Records contained in a dataset:
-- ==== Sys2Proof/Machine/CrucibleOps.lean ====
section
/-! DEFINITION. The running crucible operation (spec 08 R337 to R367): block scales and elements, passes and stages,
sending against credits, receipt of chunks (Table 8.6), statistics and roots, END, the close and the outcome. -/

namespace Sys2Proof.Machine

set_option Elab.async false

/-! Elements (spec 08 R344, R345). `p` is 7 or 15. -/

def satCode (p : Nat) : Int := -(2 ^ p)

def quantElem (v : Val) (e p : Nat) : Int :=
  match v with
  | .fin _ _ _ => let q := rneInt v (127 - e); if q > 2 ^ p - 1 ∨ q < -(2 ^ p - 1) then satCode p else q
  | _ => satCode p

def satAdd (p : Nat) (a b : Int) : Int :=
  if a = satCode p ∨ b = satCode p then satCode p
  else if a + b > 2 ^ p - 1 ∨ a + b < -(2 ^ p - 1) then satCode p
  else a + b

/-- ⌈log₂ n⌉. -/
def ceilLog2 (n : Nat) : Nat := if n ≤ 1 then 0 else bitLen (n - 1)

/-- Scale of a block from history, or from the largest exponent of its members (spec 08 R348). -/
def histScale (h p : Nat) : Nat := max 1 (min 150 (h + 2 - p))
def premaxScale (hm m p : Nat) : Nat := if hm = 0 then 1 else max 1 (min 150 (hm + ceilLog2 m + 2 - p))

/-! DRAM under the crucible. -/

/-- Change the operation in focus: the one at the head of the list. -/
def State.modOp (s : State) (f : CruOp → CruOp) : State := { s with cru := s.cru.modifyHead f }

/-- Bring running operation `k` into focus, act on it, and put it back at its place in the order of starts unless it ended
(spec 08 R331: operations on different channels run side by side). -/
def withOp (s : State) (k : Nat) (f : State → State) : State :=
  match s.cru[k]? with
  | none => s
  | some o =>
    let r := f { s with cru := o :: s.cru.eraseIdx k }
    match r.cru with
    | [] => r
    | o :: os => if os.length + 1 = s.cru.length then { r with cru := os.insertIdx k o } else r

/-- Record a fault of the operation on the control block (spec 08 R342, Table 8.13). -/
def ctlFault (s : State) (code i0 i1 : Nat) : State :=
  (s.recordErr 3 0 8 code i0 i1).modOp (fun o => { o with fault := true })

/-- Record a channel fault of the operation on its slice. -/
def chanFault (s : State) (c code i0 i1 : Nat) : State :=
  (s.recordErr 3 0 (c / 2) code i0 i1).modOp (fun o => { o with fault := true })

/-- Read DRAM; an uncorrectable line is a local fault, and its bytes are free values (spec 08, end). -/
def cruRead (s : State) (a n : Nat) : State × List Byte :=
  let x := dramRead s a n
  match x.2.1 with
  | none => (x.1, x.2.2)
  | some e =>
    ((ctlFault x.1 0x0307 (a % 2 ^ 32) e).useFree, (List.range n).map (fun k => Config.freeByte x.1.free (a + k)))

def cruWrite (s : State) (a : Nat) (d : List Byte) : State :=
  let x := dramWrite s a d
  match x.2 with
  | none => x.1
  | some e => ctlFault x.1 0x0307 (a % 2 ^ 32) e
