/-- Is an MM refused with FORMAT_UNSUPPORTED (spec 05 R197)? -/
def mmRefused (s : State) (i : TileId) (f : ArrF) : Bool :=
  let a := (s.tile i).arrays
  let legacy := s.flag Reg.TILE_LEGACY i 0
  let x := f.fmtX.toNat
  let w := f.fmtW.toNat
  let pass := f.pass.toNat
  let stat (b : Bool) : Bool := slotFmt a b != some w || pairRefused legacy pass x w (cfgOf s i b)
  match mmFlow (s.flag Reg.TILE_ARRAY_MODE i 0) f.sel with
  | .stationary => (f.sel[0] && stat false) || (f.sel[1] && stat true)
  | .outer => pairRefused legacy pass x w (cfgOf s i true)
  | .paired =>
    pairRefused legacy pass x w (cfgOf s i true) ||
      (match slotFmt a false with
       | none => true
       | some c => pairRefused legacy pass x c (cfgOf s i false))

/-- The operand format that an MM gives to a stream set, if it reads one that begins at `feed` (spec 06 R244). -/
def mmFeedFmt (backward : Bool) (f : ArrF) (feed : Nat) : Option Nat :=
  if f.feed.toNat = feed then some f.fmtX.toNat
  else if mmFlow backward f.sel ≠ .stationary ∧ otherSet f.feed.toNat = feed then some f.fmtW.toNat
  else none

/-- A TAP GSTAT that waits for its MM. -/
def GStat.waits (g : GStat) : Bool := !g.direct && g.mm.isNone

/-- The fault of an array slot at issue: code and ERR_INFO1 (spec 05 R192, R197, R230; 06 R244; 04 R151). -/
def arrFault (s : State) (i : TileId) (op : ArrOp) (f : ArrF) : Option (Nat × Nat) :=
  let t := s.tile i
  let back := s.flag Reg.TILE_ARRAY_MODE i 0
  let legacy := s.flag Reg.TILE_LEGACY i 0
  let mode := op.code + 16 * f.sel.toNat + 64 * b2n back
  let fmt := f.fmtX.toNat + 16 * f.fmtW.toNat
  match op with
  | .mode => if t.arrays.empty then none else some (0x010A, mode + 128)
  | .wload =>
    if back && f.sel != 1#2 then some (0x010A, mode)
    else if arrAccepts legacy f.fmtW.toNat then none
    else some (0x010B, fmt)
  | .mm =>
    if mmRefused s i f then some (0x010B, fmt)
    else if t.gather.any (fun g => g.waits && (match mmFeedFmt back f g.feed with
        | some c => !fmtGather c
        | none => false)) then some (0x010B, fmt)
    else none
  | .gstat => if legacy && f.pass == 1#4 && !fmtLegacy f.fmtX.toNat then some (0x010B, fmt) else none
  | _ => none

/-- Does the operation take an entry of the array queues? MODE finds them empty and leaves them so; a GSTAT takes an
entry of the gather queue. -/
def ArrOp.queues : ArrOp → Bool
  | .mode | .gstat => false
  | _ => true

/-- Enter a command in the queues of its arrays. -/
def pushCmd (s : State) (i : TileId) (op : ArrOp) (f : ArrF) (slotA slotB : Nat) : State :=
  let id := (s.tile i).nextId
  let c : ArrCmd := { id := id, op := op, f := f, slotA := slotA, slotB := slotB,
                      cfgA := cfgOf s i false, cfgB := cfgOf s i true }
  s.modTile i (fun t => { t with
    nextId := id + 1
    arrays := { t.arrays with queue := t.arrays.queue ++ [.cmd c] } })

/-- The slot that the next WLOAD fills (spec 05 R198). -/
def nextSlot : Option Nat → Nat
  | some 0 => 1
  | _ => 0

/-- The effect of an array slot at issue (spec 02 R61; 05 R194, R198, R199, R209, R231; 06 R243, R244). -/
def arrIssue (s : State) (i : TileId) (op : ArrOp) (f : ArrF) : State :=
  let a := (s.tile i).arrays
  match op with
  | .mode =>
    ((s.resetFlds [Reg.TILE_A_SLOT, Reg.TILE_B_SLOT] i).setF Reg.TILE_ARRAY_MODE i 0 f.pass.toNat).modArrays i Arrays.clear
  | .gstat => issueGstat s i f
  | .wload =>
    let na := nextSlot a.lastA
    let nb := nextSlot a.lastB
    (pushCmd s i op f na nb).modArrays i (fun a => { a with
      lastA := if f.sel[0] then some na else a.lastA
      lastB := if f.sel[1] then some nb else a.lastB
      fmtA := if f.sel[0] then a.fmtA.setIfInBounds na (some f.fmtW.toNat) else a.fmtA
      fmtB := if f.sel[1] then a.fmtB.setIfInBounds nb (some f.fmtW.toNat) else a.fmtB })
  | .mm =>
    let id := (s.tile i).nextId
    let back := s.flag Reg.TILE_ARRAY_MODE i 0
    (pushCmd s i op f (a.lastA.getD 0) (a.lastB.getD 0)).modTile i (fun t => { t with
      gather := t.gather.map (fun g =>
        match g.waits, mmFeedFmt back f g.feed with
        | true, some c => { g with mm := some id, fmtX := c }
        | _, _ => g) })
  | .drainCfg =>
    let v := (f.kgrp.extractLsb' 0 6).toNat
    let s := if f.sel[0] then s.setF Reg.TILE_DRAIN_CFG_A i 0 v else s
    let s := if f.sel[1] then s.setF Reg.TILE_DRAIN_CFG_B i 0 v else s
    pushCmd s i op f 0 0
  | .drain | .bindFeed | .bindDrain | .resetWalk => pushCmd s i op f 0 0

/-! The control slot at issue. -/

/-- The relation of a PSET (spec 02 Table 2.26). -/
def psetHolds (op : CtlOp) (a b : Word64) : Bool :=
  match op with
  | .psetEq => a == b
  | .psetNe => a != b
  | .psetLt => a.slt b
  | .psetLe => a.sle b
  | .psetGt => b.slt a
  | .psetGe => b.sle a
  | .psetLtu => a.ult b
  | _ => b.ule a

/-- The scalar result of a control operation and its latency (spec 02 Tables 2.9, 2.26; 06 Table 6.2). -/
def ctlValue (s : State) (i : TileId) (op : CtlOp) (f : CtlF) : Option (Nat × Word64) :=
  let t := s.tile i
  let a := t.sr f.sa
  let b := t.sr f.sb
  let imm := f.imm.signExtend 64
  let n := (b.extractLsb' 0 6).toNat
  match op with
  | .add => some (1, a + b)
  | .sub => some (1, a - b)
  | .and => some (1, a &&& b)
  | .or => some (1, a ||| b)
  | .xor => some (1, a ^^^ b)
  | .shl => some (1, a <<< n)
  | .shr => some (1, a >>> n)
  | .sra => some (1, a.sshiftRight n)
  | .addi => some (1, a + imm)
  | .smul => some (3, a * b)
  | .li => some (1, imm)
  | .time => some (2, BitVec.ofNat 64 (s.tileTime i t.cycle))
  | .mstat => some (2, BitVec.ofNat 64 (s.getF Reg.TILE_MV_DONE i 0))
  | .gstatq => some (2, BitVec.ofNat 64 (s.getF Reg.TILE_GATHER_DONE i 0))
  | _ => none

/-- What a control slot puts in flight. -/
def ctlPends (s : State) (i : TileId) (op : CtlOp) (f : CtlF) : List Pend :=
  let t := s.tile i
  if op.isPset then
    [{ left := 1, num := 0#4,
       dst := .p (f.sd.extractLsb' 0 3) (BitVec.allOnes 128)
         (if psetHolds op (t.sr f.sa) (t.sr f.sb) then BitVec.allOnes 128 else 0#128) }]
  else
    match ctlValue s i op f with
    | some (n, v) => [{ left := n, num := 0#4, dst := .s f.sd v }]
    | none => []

Task goal: Give back every line from the beginning of the records through the line holding "match v with", exactly as it reads, and leave out the rest.

Answer box:
-- ==== Sys2Proof/Machine/CrucibleOps.lean ====
section
/-! DEFINITION. The running crucible operation (spec 08 R337 to R367): block scales and elements, passes and stages,
sending against credits, receipt of chunks (Table 8.6), statistics and roots, END, the close and the outcome. -/

namespace Sys2Proof.Machine

set_option Elab.async false

/-! Elements (spec 08 R344, R345). `p` is 7 or 15. -/

def satCode (p : Nat) : Int := -(2 ^ p)

def quantElem (v : Val) (e p : Nat) : Int :=
  match v with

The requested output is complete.